Adam, il killer della scuola di Newtown, aveva tentato di acquistare armi alcuni giorni or sono in Connecticut, lo Stato della strage: ma non gliele hanno vendute. Le armi, le ha rubate alla madre Nancy, uccisa da lui prima della mattanza, che regolarmente portava i figli al poligono.
L'atroce eccidio in Connecticut ha riacceso negli Usa ancora una volta il dibattito sul controllo delle armi. Questa volta però ci sono di mezzo 20 bambini, e la cosa potrebbe fare la differenza, affermano alcuni, ma non necessariamente nella direzione di un giro di vite nelle norme che regolano la materia. Anzi, non di rado, proprio in direzione opposta. ''Dobbiamo unirci e decidere misure significative per evitare che tragedie come questa si ripetano, al di là della politica'', ha affermato il presidente Barack Obama, trattenendo a stento le lacrime.
Appena poche parole, in una dichiarazione incentrata in massima parte sugli aspetti emotivi della tragedia. Ma si tratta di parole di certo non scelte a caso, afferma il New York Times, ricordando che il presidente già da tempo, pur ribadendo di non voler mettere in discussione il diritto costituzionale di detenere armi, auspica nuove norme basate sul ''buon senso''. Aveva ad esempio ventilato la possibilità di impedire l'acquisto di armi da guerra, o di adottare maggiori controlli sulla stabilità mentale degli acquirenti.
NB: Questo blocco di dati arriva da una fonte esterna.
/-- R236: the consumer reads the counter. -/
theorem load (h : Racing s 6 hb count tmp latch) :
    ∃ t, s.taskStep .ct q = .next t ∧ t.inbox = s.inbox ∧ Racing t 7 hb count count latch :=
  h.turn_ct (exec_pubCntLd_ready ⟨h.running, rfl⟩) rfl nofun ((h.opened .ct).loaded.owned_ct.answered .ok 0)

/-- R237: the consumer writes back one more than it read. -/
theorem store (h : Racing s 7 hb count tmp latch) :
    ∃ t, s.taskStep .ct q = .next t ∧ t.inbox = s.inbox ∧ Racing t 0 hb (tmp + 1) tmp latch :=
  h.turn_ct (exec_pubCntSt_ready ⟨h.running, rfl⟩) rfl nofun ((h.opened .ct).stored.owned_ct.answered .ok 0)

/-- R255: the heartbeat reads the counter. -/
theorem latchCount (h : Racing s ct 3 count tmp latch) :
    ∃ t, s.taskStep (.hb .c1) q = .next t ∧ t.inbox = s.inbox ∧ Racing t ct 4 count tmp count :=
  h.turn_hb (exec_hbRdFft_ready ⟨h.running, rfl⟩) rfl nofun ((h.opened (.hb .c1)).latched.owned_hb.answered .ok 0)

/-- R256: the heartbeat prints its line, or skips it; it goes on either way. -/
theorem report (h : Racing s ct 4 count tmp latch) :
    ∃ t, s.taskStep (.hb .c1) q = .next t ∧ t.inbox = s.inbox ∧ Racing t ct 5 count tmp latch := by
  cases q with
  | true =>
    exact h.turn_hb (exec_hbEmit_printed ⟨h.running, rfl⟩ rfl) rfl nofun
      (((h.opened (.hb .c1)).emitted _).owned_hb.answered .ok 0)
  | false =>
    exact h.turn_hb (exec_hbEmit_skipped ⟨h.running, rfl⟩ rfl) rfl nofun
      ((h.opened (.hb .c1)).raised .periph).owned_hb

/-- R257: the heartbeat clears the counter. -/
theorem clear (h : Racing s ct 5 count tmp latch) :
    ∃ t, s.taskStep (.hb .c1) q = .next t ∧ t.inbox = s.inbox ∧ Racing t ct 6 0 tmp latch :=
  h.turn_hb (exec_hbClear_ready ⟨h.running, rfl⟩) rfl nofun ((h.opened (.hb .c1)).cleared.owned_hb.answered .ok 0)

/-- R238 (a): a clear between load and store is undone by the store. -/
theorem clear_undone {q1 q2 q3 : Bool} (h : Racing s 6 5 count tmp latch)
    (hin : s.inbox = [.task .ct q1, .task (.hb .c1) q2, .task .ct q3]) :
    ∃ t, Host.Core.run Sys2Proof.core 3 s = .next t ∧ Racing t 0 6 (count + 1) count latch := by
  obtain ⟨s1, hs1, hin1, h1⟩ := h.step_of_turn hin fun _ hu => hu.load
  obtain ⟨s2, hs2, hin2, h2⟩ := h1.step_of_turn hin1 fun _ hu => hu.clear
  obtain ⟨s3, hs3, -, h3⟩ := h2.step_of_turn hin2 fun _ hu => hu.store
  refine ⟨s3, ?_, h3⟩
  rw [run_succ_of_step hs1, run_succ_of_step hs2, run_succ_of_step hs3]
  rfl

/-- R238 (b): a load and store between the heartbeat's read and its clear reach neither the report nor the
counter. -/
theorem increment_lost {q1 q2 q3 q4 q5 : Bool} (h : Racing s 6 3 count tmp latch)
    (hin : s.inbox = [.task (.hb .c1) q1, .task .ct q2, .task .ct q3, .task (.hb .c1) q4, .task (.hb .c1) q5]) :
    ∃ t, Host.Core.run Sys2Proof.core 5 s = .next t ∧ Racing t 0 6 0 count count := by
  obtain ⟨s1, hs1, hin1, h1⟩ := h.step_of_turn hin fun _ hu => hu.latchCount
  obtain ⟨s2, hs2, hin2, h2⟩ := h1.step_of_turn hin1 fun _ hu => hu.load
  obtain ⟨s3, hs3, hin3, h3⟩ := h2.step_of_turn hin2 fun _ hu => hu.store
  obtain ⟨s4, hs4, hin4, h4⟩ := h3.step_of_turn hin3 fun _ hu => hu.report
  obtain ⟨s5, hs5, -, h5⟩ := h4.step_of_turn hin4 fun _ hu => hu.clear
  refine ⟨s5, ?_, h5⟩
  rw [run_succ_of_step hs1, run_succ_of_step hs2, run_succ_of_step hs3, run_succ_of_step hs4, run_succ_of_step hs5]
  rfl

end Racing

/-- Settles O41: each interleaving is run access by access. -/
theorem counterRaces : Obligations.CounterRaces := by
  unfold Obligations.CounterRaces
  intro s q1 q2 q3 q4 q5 hrun hct howner0 howner1
  have hracing : Racing s 6 s.heart.at1.hbPc s.tele.fftCount s.cons.cntTmp s.heart.at1.rptFft :=
    ⟨hrun, howner0, howner1, hct, rfl, rfl, rfl, rfl⟩
  refine ⟨fun hpc hin => ?_, fun hpc hin => ?_⟩
  · rw [hpc] at hracing
    obtain ⟨t, ht, hend⟩ := hracing.clear_undone hin
    obtain ⟨-, -, -, -, -, hcount, -⟩ := hend
    exact ⟨t, ht, hcount⟩
  · rw [hpc] at hracing
    obtain ⟨t, ht, hend⟩ := hracing.increment_lost hin
    obtain ⟨-, -, -, -, -, hcount, -, hlatch⟩ := hend
    exact ⟨t, ht, hlatch, hcount⟩

end Sys2Proof.Machine
end

section
/-! PROOFS. What a handled event leaves (`spec/48_control_and_access.md` R273), and from it the token of the handshake
(`spec/47_semaphore_sync.md` R268). -/

namespace Sys2Proof.Machine

section

variable {s t u : State} {i : Instr} {a : Agent} {r : Request} {q : Bool} {task : Task} {g : Cfg} {e : Event}

/-! ### Requests -/

/-- R290: accepted or not, a request changes only what an operation of the requester, or of the host, may change. -/
theorem exec_frame_requester (h : exec i s = .next t) :
    ∃ j : Instr, (j.issuer = s.agent ∨ j.issuer = .host) ∧ Frame j s t := by
  by_cases hr : s.runState = .running
  · by_cases ha : s.agent = i.issuer
    · exact ⟨i, .inl ha.symm, exec_frame h⟩
    · cases (exec_wrongIssuer hr ha).symm.trans h
      exact ⟨.fxAbs 0, .inr rfl, .raise _ s (by decide)⟩
  · cases (exec_stopped i hr).symm.trans h
    exact ⟨.fxAbs 0, .inr rfl, .answer _ s _ _⟩

/-- The same for every request, legal or not. -/
theorem serve_frame (h : s.serve a r q = .next t) :
    ∃ j : Instr, (j.issuer = a ∨ j.issuer = .host) ∧ Frame j (s.open a q) t := by
  unfold State.serve at h
  split at h
  · exact exec_frame_requester h
  · rw [illegal_eq] at h
    split at h <;> cases h
    · exact ⟨.fxAbs 0, .inr rfl, .raise _ _ (by decide)⟩
    · exact ⟨.fxAbs 0, .inr rfl, .answer _ _ _ _⟩

/-- R96: a request from outside is in the frame of an operation that is no task's. -/
theorem serve_frame_external (ha : a.external = true) (h : s.serve a r q = .next t) :
    ∃ j : Instr, (∀ c, j.issuer ≠ .hb c) ∧ Frame j (s.open a q) t := by
  obtain ⟨j, hj, hf⟩ := serve_frame h
  refine ⟨j, fun c hc => ?_, hf⟩
  rcases hj with hj | hj
  · rw [← hj, hc] at ha
    cases ha
  · cases hc.symm.trans hj

/-! ### Turns -/

theorem nextOperation_issuer (s : State) (task : Task) : (s.nextOperation task).issuer = taskAgent task := by
  cases task with
  | hb c => exact heartbeatProgram_issuer c _
  | ct =>
    show (consumerProgram s.cons.ctPc).issuer = .ct
    unfold consumerProgram
    split <;> rfl

/-- R273: a sequencer's advance writes its own position only. -/
@[simp] theorem State.advance_inbox (s : State) (task : Task) : (s.advance task).inbox = s.inbox := by
  cases task <;> rfl

@[simp] theorem State.advance_runState (s : State) (task : Task) : (s.advance task).runState = s.runState := by
  cases task <;> rfl

/-- R273: a turn that leads to a next state issued nothing, or its operation did and the sequencer then stayed or
advanced. -/
theorem taskStep_cases (h : s.taskStep task q = .next u) : u = { s with reply := none }
    ∨ s.enabled task = true ∧ ∃ t, exec (s.nextOperation task) (s.open (taskAgent task) q) = .next t
      ∧ advanceUnlessNotReady task (.next t) = .next u := by
  unfold State.taskStep at h
  split at h
  · next henabled =>
    refine .inr ⟨henabled, ?_⟩
    cases hexec : exec (s.nextOperation task) (s.open (taskAgent task) q) with
    | next t => exact ⟨t, rfl, hexec ▸ h⟩
    | fault f => cases hexec ▸ h
    | refused f => cases hexec ▸ h
  · cases h
    exact .inl rfl

/-- R66, R273: what a turn of a task leaves: its operation stayed inside its frame, and beyond that the sequencer's own
position may have moved. -/
theorem taskStep_frame (h : s.taskStep task q = .next u) : u = { s with reply := none }
    ∨ ∃ t, Frame (s.nextOperation task) (s.open (taskAgent task) q) t ∧ (u = t ∨ u = t.advance task) := by
  obtain hidle | ⟨-, t, hexec, hadvance⟩ := taskStep_cases h
  · exact .inl hidle
  · refine .inr ⟨t, exec_frame hexec, ?_⟩
    obtain hstay | hmove := advanceUnlessNotReady_next task t
    · exact .inl (Host.Outcome.next.inj (hadvance.symm.trans hstay))
    · exact .inr (Host.Outcome.next.inj (hadvance.symm.trans hmove))

/-! ### Reset -/

/-- R320, log 10: outside INIT, `rst` going to 0 does nothing. -/
theorem State.handle_rstLow_of_not_init (hs : s.runState ≠ .init) (g : Cfg) :
    s.handle (.rstLow g) = .next { s with reply := none } := by
  cases hr : s.runState with
  | init => exact absurd hr hs
  | running => simp only [State.handle, hr]
  | halted => simp only [State.handle, hr]

@[simp] theorem State.initialise_inbox (s : State) (g : Cfg) : (s.initialise g).inbox = s.inbox := by
  obtain ⟨-, hrun⟩ | ⟨-, -, hrun⟩ | ⟨-, -, hrun⟩ := s.initialise_cases g
  all_goals
    rw [hrun]
    rfl

/-- R325, R328: the sequence leaves the token where it is, or puts it at `GO[0]`. -/
theorem State.tokens_initialise (h : s.tokens = 1) (g : Cfg) : (s.initialise g).tokens = 1 := by
  obtain ⟨-, hrun⟩ | ⟨-, -, hrun⟩ | ⟨-, -, hrun⟩ := s.initialise_cases g
  · exact hrun ▸ h
  · exact hrun ▸ h
  · exact hrun ▸ State.tokens_setRegisters_start _

/-! ### Events -/

/-- R96: no event changes what is still to come. -/
theorem inbox_of_handle (h : s.handle e = .next t) : t.inbox = s.inbox := by
  cases e with
  | request a r q =>
    obtain ⟨j, -, hf⟩ := serve_frame h
    exact hf.inbox
  | task task q =>
    obtain rfl | ⟨v, hf, rfl | rfl⟩ := taskStep_frame h
    · rfl
    · exact hf.inbox
    · exact (State.advance_inbox v task).trans hf.inbox
  | rstHigh =>
    cases h
    rfl
  | rstLow g =>
    by_cases hinit : s.runState = .init
    · cases (State.handle_rstLow_of_init hinit g).symm.trans h
      exact State.initialise_inbox _ g
    · cases (State.handle_rstLow_of_not_init hinit g).symm.trans h
      rfl

/-- What a step can do: it takes an event, from the inbox or one that occurs, and handles it, or it drops an arrival
that cannot occur (R96, log 2). -/
theorem step_cases (h : step s = .next t) : ∃ (rest : List Event) (k : Nat), rest ⊆ s.inbox
    ∧ (t = { s with inbox := rest, arrivals := k, reply := none }
      ∨ ∃ e, (e ∈ s.inbox ∨ e.occurs = true)
        ∧ ({ s with inbox := rest, arrivals := k } : State).handle e = .next t) := by
  cases hin : s.inbox with
  | cons e rest =>
    rw [step_of_inbox_cons hin] at h
    exact ⟨rest, s.arrivals, List.subset_cons_self e rest, .inr ⟨e, .inl List.mem_cons_self, h⟩⟩
  | nil =>
    rw [step_of_inbox_nil hin] at h
    refine ⟨[], s.arrivals + 1, List.Subset.refl [], ?_⟩
    split at h
    · next ho => exact .inr ⟨_, .inr ho, hin ▸ h⟩
    · cases h
      exact .inl (by rw [hin])

/-! ### The token -/

/-- R268: a turn keeps the one token: of a heartbeat by its program, of the consumer because it has none. -/
theorem tokens_taskStep (htoken : s.tokens = 1) (h : s.taskStep task q = .next u) : u.tokens = 1 := by
  obtain rfl | ⟨henabled, t, hexec, hadvance⟩ := taskStep_cases h
  · exact htoken
  · cases task with
    | hb c =>
      have hrun : s.runState = .running := ((s.enabled_iff (.hb c)).1 henabled).1
      exact tokens_heartbeat (s := s.open (.hb c) q) hrun rfl htoken hexec hadvance
    | ct =>
      have hissuer : (s.nextOperation .ct).issuer = .ct := nextOperation_issuer s .ct
      have hkept : t.tokens = s.tokens := (exec_frame hexec).tokens_eq (by simp [hissuer])
      obtain hstay | hmove := advanceUnlessNotReady_next .ct t
      · cases hstay.symm.trans hadvance
        exact hkept.trans htoken
      · cases hmove.symm.trans hadvance
        exact hkept.trans htoken

/-- R268: so does every event that occurs. -/
theorem tokens_of_handle (he : e.occurs = true) (htoken : s.tokens = 1) (h : s.handle e = .next t) :
    t.tokens = 1 := by
  cases e with
  | request a r q =>
    obtain ⟨j, hj, hf⟩ := serve_frame_external he h
    exact (hf.tokens_eq hj).trans htoken
  | task task q => exact tokens_taskStep htoken h
  | rstHigh =>
    cases h
    rfl
  | rstLow g =>
    by_cases hinit : s.runState = .init
    · cases (State.handle_rstLow_of_init hinit g).symm.trans h
      exact State.tokens_initialise (s := { s with reply := none }) htoken g
    · cases (State.handle_rstLow_of_not_init hinit g).symm.trans h
      exact htoken

end

/-- Settles O50: the event taken is one that occurs, and the handling of each such event keeps the token and the
events to come. -/
theorem tokenKept : Obligations.TokenKept := by
  unfold Obligations.TokenKept
  intro s t hoccurs htoken hstep
  obtain ⟨rest, k, hrest, rfl | ⟨e, he, hhandle⟩⟩ := step_cases hstep
  · exact ⟨fun x hx => hoccurs x (hrest hx), htoken⟩
  · have hinbox : t.inbox = rest := inbox_of_handle hhandle
    refine ⟨fun x hx => hoccurs x (hrest (hinbox ▸ hx)), ?_⟩
    exact tokens_of_handle (s := { s with inbox := rest, arrivals := k }) (he.elim (hoccurs e) id) htoken hhandle

/-- Settles O51: no event is still to come, and the registers of R55 hold `GO[0]` alone. -/
theorem tokenAtReset : Obligations.TokenAtReset := by
  unfold Obligations.TokenAtReset
  exact ⟨invariantAtReset.occurs, invariantAtReset.token, rfl⟩

/-! ### The fatal state (R292) -/

section

variable {s t : State} {e : Event}

/-- R292: a RUNNING block leaves RUNNING by `rst` = 1 only. -/
theorem running_of_handle (hr : s.runState = .running) (hrst : e ≠ .rstHigh) (h : s.handle e = .next t) :
    t.runState = .running := by
  cases e with
  | request a r q =>
    obtain ⟨j, -, hf⟩ := serve_frame h
    exact hf.runState.trans hr
  | task task q =>
    obtain rfl | ⟨v, hf, rfl | rfl⟩ := taskStep_frame h
    · exact hr
    · exact hf.runState.trans hr
    · exact (State.advance_runState v task).trans (hf.runState.trans hr)
  | rstHigh => exact absurd rfl hrst
  | rstLow g =>
    cases (State.handle_rstLow_of_not_init (s := s) (by simp [hr]) g).symm.trans h
    exact hr

theorem not_halted_of_handle (hr : s.runState = .running) (h : s.handle e = .next t) : t.runState ≠ .halted := by
  by_cases hrst : e = .rstHigh
  · subst hrst
    cases h
    exact nofun
  · simp [running_of_handle hr hrst h]

/-- R292: whatever comes to a halted block but `rst` = 1 changes the ports alone. -/
theorem handle_halted (hh : s.runState = .halted) (hrst : e ≠ .rstHigh) :
    ∃ (a : Agent) (conReady : Bool) (reply : Option Reply),
      s.handle e = .next { s with agent := a, conReady := conReady, reply := reply } := by
  have hstopped : s.runState ≠ .running := by simp [hh]
  cases e with
  | request a r q => exact ⟨a, q, _, serve_stopped hstopped a r q⟩
  | task task q => exact ⟨s.agent, s.conReady, none, taskStep_stopped hstopped task q⟩
  | rstHigh => exact absurd rfl hrst
  | rstLow g => exact ⟨s.agent, s.conReady, none, State.handle_rstLow_of_not_init (by simp [hh]) g⟩

end

/-- Settles O57: by the event, in a halted block and in a RUNNING one. -/
theorem haltIsForever : Obligations.HaltIsForever := by
  unfold Obligations.HaltIsForever
  refine ⟨fun s e rest hh hin hrst => ?_, fun s t hr hstep => ?_⟩
  · rw [step_of_inbox_cons hin]
    exact handle_halted (s := { s with inbox := rest }) hh hrst
  · obtain ⟨rest, k, -, rfl | ⟨e, -, hhandle⟩⟩ := step_cases hstep
    · simp [hr]
    · exact not_halted_of_handle (s := { s with inbox := rest, arrivals := k }) hr hhandle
Ma sin dalle prime ore dopo la strage a Newtown, i sostenitori della libertà di possedere liberamente fucili e pistole hanno aperto un fuoco di sbarramento affermando che tragedie del genere non devono essere ''politicizzate'' e che comunque in molti casi avvengono proprio a causa di norme troppo restrittive.
La legge sul possesso di armi in Connecticut, sottolineano, è una delle più severe degli Stati Uniti. Ci sono sono luoghi in cui le armi non possono entrare, e questo ''crea situazioni in cui i criminali hanno la pistola e tutti gli altri no e così è di fatto impedito loro di difendersi'', afferma Dave Workman, direttore di un periodico di poprietà di una lobby pro-armi.
Larry Pratt, direttore esecutivo di 'Gun owners of America' sostiene che ''che c'é sangue sulle mani'' di coloro che vogliono un maggiore controllo, perché sono a favore delle zone interdette alle armi che sono legge in quasi ogni Stato del nostro Paese. Di certo l'argomento fa presa su molti. Tanto che poche ore prima della strage, i parlamentari del Michigan hanno approvato una legge per consentire di portare nello stato armi anche in luoghi dove ci sono esplicite restrizioni, come stadi, scuole, asili nido e chiese, purché non in vista e oltre alla licenza di porto d'armi si sia frequentato un corso aggiuntivo.
Ora è sul tavolo del governatore Rick Snyder che non l'ha ancora firmata, ma la sta attentamente valutando. Come un fiume carsico, il dibattito sul controllo delle armi negli Usa riemerge ogni volta che si ripetono tragedie della follia come quella in Connecticut. A volte a distanza di mesi, a volte solo di settimane. Drammaticamente spesso, ma finora, invano.
La strada per una stretta appare comunque ancora tutta in salita, nonostante solo dal 1982 ci siano stati nel Paese almeno 61 omicidi di massa, in oltre 30 stati. Secondo sondaggi della Gallup, il numero di favorevoli a norme più severe è sceso dal 78 per cento del 1990 al 62 per cento nel 1995, al 51 per cento nel 2007, fino al 44 per cento nel 2010.